Does More Information Production Lead to Less Post-Earnings-Announcement Drift? (with Miao Liu, Jinzhi Lu, and Haresh Sapra)

Not always. We document an inverse U-shaped relation between post-earnings announcement drift (PEAD) and information environments: Firms with moderate information environments, such as small to medium-sized firms with 2-4 analyst following, have higher PEAD than firms with either richer or poorer information environments. To understand the non-monotonic relation between PEAD and information production, we build a 2-period model and characterize PEAD that closely maps into its empirical counterpart. We show that when investors have limited information processing capacity, PEAD increases with capacity when capacity is low and decreases with capacity when it is high. Our model highlights the distinction and subtle connection between how much and how fast information is incorporated into prices. When investors allocate less attention to earnings news due to binding processing capacity, competing information sources, or low liquidity, stock prices contain less earnings information in equilibrium, but prices converge to equilibrium faster precisely because less information is processed. We formally test our model using two quasi-natural experiments and find evidence consistent with our model predictions: PEAD increases for small firms after adopting EDGAR and decreases for small firms after losing analysts, a result reversed or non-existent for larger firms.

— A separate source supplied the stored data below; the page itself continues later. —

-- ==== Sys2Proof/Machine/Carriers.lean ====
section
/-! DEFINITION. The carrier requests (chapter 1): CARSET, CARON, CAROFF, CARCLR, TRIM, and when talk-through runs (R19). -/
namespace Sys2Proof.Machine

/-- The values of a CARSET that name something, read from their codes; none where one is undefined, out of range, or a
BROADCAST carrier names an uplink destination (R7, R9). -/
structure CarsetNamed where
  kind : CarrierKind
  dlSource : Option TrunkLane
  ulDest : Option TrunkLane
  talkMode : TalkMode
  eligible : Bool
  startActive : Bool
  deriving DecidableEq, Repr

/-- The second check of R9: none where it refuses. -/
def carsetNamed (a : CarsetArgs) : Option CarsetNamed :=
  match codeKind a.kind, codeTalk a.talkMode, codeBool a.eligible, codeBool a.startActive, codeTrunkLane a.dlSource,
      codeTrunkLane a.ulDest with
  | some k, some t, some e, some st, some src, some dst =>
    if 4095 < a.rfCode then none
    else if k = .broadcast ∧ dst.isSome then none
    else some ⟨k, src, dst, t, e, st⟩
  | _, _, _, _, _, _ => none

/-- The fields as stored, forced and clamped (R7). -/
def carsetFields (a : CarsetArgs) (v : CarsetNamed) : CarrierFields :=
  let sqOpen := min a.sqOpen 2147483648
  { kind := v.kind
    rfCode := a.rfCode
    dlSource := v.dlSource
    ulDest := v.ulDest
    dlGain := a.dlGain
    ulGain := a.ulGain
    sqOpen := sqOpen
    sqClose := min a.sqClose sqOpen
    hang := a.hang
    rank := if v.kind = .mobile then min a.rank 15 else 0
    talkMode := if v.kind = .rescue then v.talkMode else .off
    talkGain := if v.kind = .rescue then a.talkGain else 4096
    eligible := if v.kind = .broadcast then v.eligible else false
    startActive := v.startActive }

/-- The list of fields whose stored value differs from the value supplied (R9), by place among the arguments (Table 11-5). -/
def carsetChanged (a : CarsetArgs) (f : CarrierFields) : List Byte :=
  changedFields [(8, f.sqOpen != a.sqOpen), (9, f.sqClose != a.sqClose), (11, f.rank != a.rank),
    (12, f.talkMode.code != a.talkMode), (13, f.talkGain != a.talkGain), (14, yes f.eligible != a.eligible)]

/-- Whether group `g` is in the set of a CARSET: bit `g` of its byte (Table 11-5). -/
def inSet (groups : Nat) (g : GroupId) : Bool := groups.testBit g.val

/-- The placement records that follow a new placement set: a kept group keeps its record, a new one gets trim 4096 (R9). -/
def placementsFor (old : Table (Option Placement) 8) (groups : Nat) : Table (Option Placement) 8 :=
  .make fun g => if inSet groups g then some ((old.get g).getD ⟨none, 4096⟩) else none

/-- Whether every structural field of the new fields and set matches the stored record (R10). -/
def sameStructure (r : Carrier) (f : CarrierFields) (groups : Nat) : Bool :=
  r.fields.kind = f.kind && r.fields.rfCode = f.rfCode && r.fields.dlSource = f.dlSource && r.fields.ulDest = f.ulDest &&
  (List.finRange 8).all fun g => (r.placements.get g).isSome == inSet groups g

/-- CARSET (R9, R10). -/
def carset (a : CarsetArgs) (s : State) : Answer :=
  match index 64 a.carrier, carsetNamed a with
  | some c, some v =>
    let r := s.ctb.get c
    let f := carsetFields a v
    if r.state = .active then
      if sameStructure r f a.groups then okWith { s with ctb := s.ctb.put c { r with fields := f } } (carsetChanged a f)
      else refuse .state s
    else okWith { s with ctb := s.ctb.put c ⟨.defined, f, placementsFor r.placements a.groups⟩ } (carsetChanged a f)
  | _, _ => refuse .range s

/-- The state of a placement in a CARON response: the state, and the lane where HELD (R13; entry 13). -/
def placementReport (a : Alloc) (c : CarrierId) (g : GroupId) : List Byte :=
  let held := a.placementState c g = some .held
  let code := match a.placementState c g with
    | some .waiting => 0
    | some .held => 1
    | some .shed => 2
    | none => 0
  be 1 code ++ optionalField 1 (if held then (a.laneOf g c).map Fin.val else none)

/-- CARON (R12, R13). A new activation starts with no talk-through history and no last close (R109, R113). -/
def caron (n : Nat) (s : State) : Answer :=
  match index 64 n with
  | none => refuse .range s
  | some c =>
    match s.alloc.activationRefusal c with
    | some st => refuse st s
    | none =>
      let a := s.alloc.activate s.ict.row c
      let t := s.withAlloc a
      okWith { t with ucb := { t.ucb with lastClose := t.ucb.lastClose.put c none } }
        (be 1 (a.groups c).length ++ (a.groups c).flatMap (placementReport a c))

/-- CAROFF (R14): the placements are released, the carrier is DEFINED, its talk-through history is emptied. -/
def caroff (n : Nat) (s : State) : Answer :=
  match index 64 n with
  | none => refuse .range s
  | some c =>
    if (s.ctb.get c).state ≠ .active then refuse .state s
    else
      let t := s.withAlloc (s.alloc.deactivate s.ict.row c)
      okWith { t with ucb := { t.ucb with history := t.ucb.history.put c [] } } []

/-- CARCLR (R15). -/
def carclr (n : Nat) (s : State) : Answer :=
  match index 64 n with
  | none => refuse .range s
  | some c =>
    match (s.ctb.get c).state with
    | .active => refuse .state s
    | .free => okWith s []
    | .defined => okWith { s with ctb := s.ctb.put c .default } []

/-- TRIM (R18). -/
def trim (n gn v : Nat) (s : State) : Answer :=
  match index 64 n, index 8 gn with
  | some c, some g =>
    let r := s.ctb.get c
    match r.placements.get g with
    | none => refuse .state s
    | some p =>
      if r.state = .free then refuse .state s
      else okWith { s with ctb := s.ctb.put c { r with placements := r.placements.put g (some { p with trim := min v 8192 }) } }
        (changedFields [(2, decide (8192 < v))])
  | _, _ => refuse .range s

/-- Whether talk-through runs for carrier `c`, as the state stands at a slot event (R19). -/
def talkThrough (s : State) (c : CarrierId) : Bool :=
  let r := s.ctb.get c
  r.state = .active && r.fields.kind = .rescue &&
    (r.fields.talkMode = .on || (r.fields.talkMode = .auto && (s.fps.island || s.ict.row.talkAuto)))

/-- The meaning of CARSET. -/
def execCarset (p : TrunkId) (tag : Nat) (a : CarsetArgs) (s : State) : Host.Outcome State Fault Refusal :=
  requestCommand p tag (requestCode (.carset a)) (carset a) s

/-- The meaning of CARON. -/
def execCaron (p : TrunkId) (tag c : Nat) (s : State) : Host.Outcome State Fault Refusal :=
  requestCommand p tag (requestCode (.caron c)) (caron c) s

/-- The meaning of CAROFF. -/
def execCaroff (p : TrunkId) (tag c : Nat) (s : State) : Host.Outcome State Fault Refusal :=
  requestCommand p tag (requestCode (.caroff c)) (caroff c) s

/-- The meaning of CARCLR. -/
def execCarclr (p : TrunkId) (tag c : Nat) (s : State) : Host.Outcome State Fault Refusal :=
  requestCommand p tag (requestCode (.carclr c)) (carclr c) s

/-- The meaning of TRIM. -/
def execTrim (p : TrunkId) (tag c g v : Nat) (s : State) : Host.Outcome State Fault Refusal :=
  requestCommand p tag (requestCode (.trim c g v)) (trim c g v) s

end Sys2Proof.Machine
end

Presented at: Boston College, Thirteenth Accounting Research Workshop (Zurich), AES Asia-Pacific Webinar

Question Herding in Earnings Calls

This paper investigates whether analysts follow each other by asking similar questions during earnings conference calls (question herding) and how question herding affects firms’ information environment. I employ a topic modeling methodology to compare the thematic content of a large sample of analyst questions in earnings calls. The empirical results reveal strong evidence of question herding. The correlation between the fraction of a topic discussed in the first half of the Q&A portion and the fraction in the second half averages 30%. Using an instrumental variables approach that captures the randomness in All-Star analysts’ participation, I differentiate between herding that is driven by imitation vs herding driven by common information. Next, I examine the impact of question herding on firms’ information environment. Specifically, I find that question herding is associated with greater post-earnings announcement drift. Additionally, I find that question herding is associated with less accurate analysts’ forecasts and a smaller price reaction to their recommendation change. Together these findings suggest that earnings conference calls with greater level of question herding produce less information.

Presented at: Boston College


Work in Process

Attention Spike and Mispricing Correction: A Machine Learning Approach (with Hangu Chen, Ed deHaan, and Miao Liu)

• Manuscript writing in progress.

Private Information Production Before Earnings Announcement (with Miao Liu and Jinzhi Lu)

• Modeling and preliminary results; additional analyses in progress.